通訳の年収は?ここのスキルによって、年収にも大きな差が生じる

記事の著者:1872293

通訳とは、言語の違いにより話が成り立たない人たちのコミュニケーションをサポートする仕事のことです。

近年、日本では国際化が進んでいることによって通訳の需要は高く、企業の専属通訳から行政機関など働く場所や活躍する場も増えています。

今回はそんな通訳の年収や給与について紹介していきます。

通訳の平均年収

通訳の仕事はリスニングのスキルだけでなく、各現場での専門用語を理解し瞬時に訳さなければならないので、高い能力が求められます。

平均月収は30万円~70万円ほどになるため、年収では360万円~840万円程度になります。大きな差がありますが、通訳各個人のレベルに応じて支払われ、企業によっては明確なランク付けをしているところもあるため、大きな差があるのです。

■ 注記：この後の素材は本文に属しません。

-- ==== Sys2Proof/Machine/Work.lean ====
section
/-! DEFINITION. What the tile engines share: the running phase, work lists (R21, R103), ready bits (R20), operands in
either orientation (R86), block partials (R31 to R34), anchors (R38 to R41), draws, and the owners of destination blocks
(R104, R121). -/

namespace Sys2Proof.Machine

/-! ### The running phase (R235: one at a time) -/

/-- The plan kind, plan and phase that run. -/
structure Cur where
  k : PlanKind
  p : PlanRun
  f : PhaseRun
  /-- the operation at work -/
  sel : OpSel := .dense
  deriving DecidableEq, Repr

/-- The running phase of a kind. -/
def curOf (s : State) (k : PlanKind) : Option Cur :=
  match getPlan s k with
  | none => none
  | some p => match p.phase with
    | none => none
    | some f => if p.st == .phase && f.waits.isEmpty then some { k := k, p := p, f := f } else none

/-- The running phase. -/
def curPhase (s : State) : Option Cur :=
  match curOf s .training with
  | some c => some c
  | none => curOf s .eval

/-- Change the running phase of a kind. -/
def modPhase (s : State) (k : PlanKind) (f : PhaseRun → PhaseRun) : State :=
  modPlan s k fun p => { p with phase := p.phase.map f }

/-- Owner code of an operation's declared ranges (R244). -/
def selCode : OpSel → Nat
  | .dense => 0 | .gme => 1 | .ve => 2 | .route => 0x50

/-- The operation entry of a phase. -/
def opOf (f : PhaseRun) : OpSel → OpEntry
  | .dense => f.dense
  | .gme => f.gme.getD {}
  | .ve => f.ve.getD {}
  | .route => {}

/-- An access of an operation to a tensor, at a tile. -/
def opEng (c : Cur) (sel : OpSel) (td : Td) (t : Nat) : Eng :=
  { w := td.world, ctx := .plan c.k, owner := some (selCode sel), tile := some t }

/-- Descriptor-table entry n. -/
def tdOf (f : PhaseRun) (n : Nat) : Td := f.tds.getD n {}

/-! ### Work lists (R21, R103) -/

def getQ (f : PhaseRun) : OpSel → List Task
  | .dense => f.denseQ
  | .gme => f.gmeQ
  | .ve => f.veQ
  | .route => []

def setQ (f : PhaseRun) (sel : OpSel) (l : List Task) : PhaseRun :=
  match sel with
  | .dense => { f with denseQ := l }
  | .gme => { f with gmeQ := l }
  | .ve => { f with veQ := l }
  | .route => f

/-- The healthy die that adopts the work of a quarantined one (R309). -/
def adopter (s : State) (d : Nat) : Nat := (([1, 2, 3].map fun i => (d + i) % 4).find? fun e => !dieQuar s e).getD d

/-- The die whose tiles work die e's lists. -/
def workDie (s : State) (e : Nat) : Nat := if dieQuar s e then adopter s e else e

/-- The lists a tile of die d may take from, in order: its own, those its die has adopted, those it may steal from (R21,
R309). -/
def stealOrder (s : State) (f : PhaseRun) (d : Nat) : List Nat :=
  d :: ((upTo 4).filter fun e => dieQuar s e && adopter s e == d)
    ++ (if f.steal then ([1, 2, 3].map fun i => (d + i) % 4).filter fun e => !dieQuar s e else [])

/-- The next record for a tile: one placed on it, or the head of the first list that has one to take. -/
def headTask (s : State) (f : PhaseRun) (sel : OpSel) (t : Nat) : Option Task :=
  match (getQ f sel).find? fun x => match x.place with | some q => q.1 == t | none => false with
  | some x => some x
  | none => ((stealOrder s f (tileDie t)).filterMap fun d =>
      (getQ f sel).find? fun x => x.die == d && x.place.isNone).head?

/-- SEQ of a record, by its operation's layout. -/
def taskSeq (sel : OpSel) (x : Task) : Nat :=
  match sel with
  | .dense => fld x.bytes 16 4
  | _ => fld x.bytes 24 4

/-- LIST of a record. -/
def taskList (sel : OpSel) (b : Bytes) : Nat :=
  match sel with
  | .dense => fld b 27 1
  | .gme => fld b 23 1
  | _ => fld b 19 1

/-- Records appended to a list so far. -/
def listKey (sel : OpSel) (d : Nat) : Nat := 4 * selCode sel + d
def listedOf (f : PhaseRun) (sel : OpSel) (d : Nat) : Nat := mapGet (fun _ => 0) f.listed (listKey sel d)

/-- Where record n of a die's list lies in the spill area of the list (R267, R274; log 116). -/
def listSpill (sel : OpSel) (d n : Nat) : Nat := 0x200000 * (3 * d + selCode sel) + 32 * (n % 65536)

/-- Records of a die's list that find no room in list memory, of 8,192 records, go to its spill area, of 65,536; what finds no
room there either waits with its producer (R274). -/
def spillOut (s : State) (k : PlanKind) (sel : OpSel) (d : Nat) : State :=
  match getPlan s k with
  | none => s
  | some p => match p.phase with
    | none => s
    | some f =>
      let l := (getQ f sel).filter fun x => x.die == d && x.place.isNone
      let n := mapGet (fun _ => 0) f.spilled (listKey sel d)
      let new := ((l.drop 8192).take 65536).filter fun x => decide (n ≤ x.want)
      match new.getLast? with
      | none => s
      | some z => modPhase (new.foldl (fun s x => rawWrite s .other (listSpill sel d x.want) x.bytes) s) k fun f =>
          { f with spilled := mapSet (fun _ => 0) f.spilled (listKey sel d) (z.want + 1) }

/-- A record left list memory: the spilled record that comes into its last place is read back from the spill area, as the
plan's own read (R270, R274). -/
def refillList (s : State) (k : PlanKind) (sel : OpSel) (d : Nat) : State :=
  match getPlan s k with
  | none => s
  | some p => match p.phase with
    | none => s
    | some f =>
      match ((getQ f sel).filter fun x => x.die == d && x.place.isNone)[8191]? with
      | none => s
      | some y =>
        if mapGet (fun _ => 0) f.spilled (listKey sel d) ≤ y.want then s
        else
          let r := rawRead s (.plan k) (listSpill sel d y.want) 32
          modPhase r.1 k fun f => setQ f sel ((getQ f sel).map fun z => if z == y then { z with bytes := r.2 } else z)

/-- Remove a record from its list: list memory refills from the spill, and what waited outside takes the spill's room. -/
def popTask (s : State) (k : PlanKind) (sel : OpSel) (x : Task) : State :=
  let s := modPhase s k fun f => setQ f sel ((getQ f sel).erase x)
  spillOut (if x.place.isNone then refillList s k sel x.die else s) k sel x.die

/-- Every list of a phase as its records are placed. -/
def spillAll (s : State) (k : PlanKind) : State :=
  (upTo 4).foldl (fun s d => spillOut (spillOut (spillOut s k .dense d) k .gme d) k .ve d) s

/-- The record's SEQ and LIST are in order (R103). -/
def seqOk (c : Cur) (sel : OpSel) (x : Task) : Bool :=
  taskSeq sel x == x.want && decide (taskList sel x.bytes < 4) && c.f.dies.contains (taskList sel x.bytes)

/-- A bad task or a failure on data: counted; the step ends at once (R103, R132, R156). -/
def taskBad (s : State) (k : PlanKind) (t : Nat) : State := tileEvent s (.plan k) 26 t 1

/-- A tile takes work of this plan: it is unfenced, powered, and of the plan's world (R415, R443). -/
def tileWorks (s : State) (c : Cur) (t : Nat) : Bool :=
  !tileOut s t && !tileGated s t && tileWorld s t == c.p.world 
    && (c.f.dies.contains (tileDie t) || (upTo 4).any fun e => dieQuar s e && c.f.dies.contains e && adopter s e == tileDie t)

/-! ### Ready bits (R20) -/

/-- The dense operation gathers rows, and its producers have not closed: any of its output blocks may get another fold. -/
def gathOpen (f : PhaseRun) : Bool := bit f.dense.flags 2 && !f.gathDone && !f.elided.contains .dense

経験年数のある高いランクの通訳だと、国際会議やシンポジウムの同時通訳などの大きな仕事が担当できます。まだ経験の浅い駆け出しの通訳の場合は、社内通訳や訪日外国人のアテンド通訳を担当します。このように通訳のレベルにより、仕事の内容も違います。

また、アルバイトとしての働き方もあり、その場合は時給2,000円~4,000円が相場になります。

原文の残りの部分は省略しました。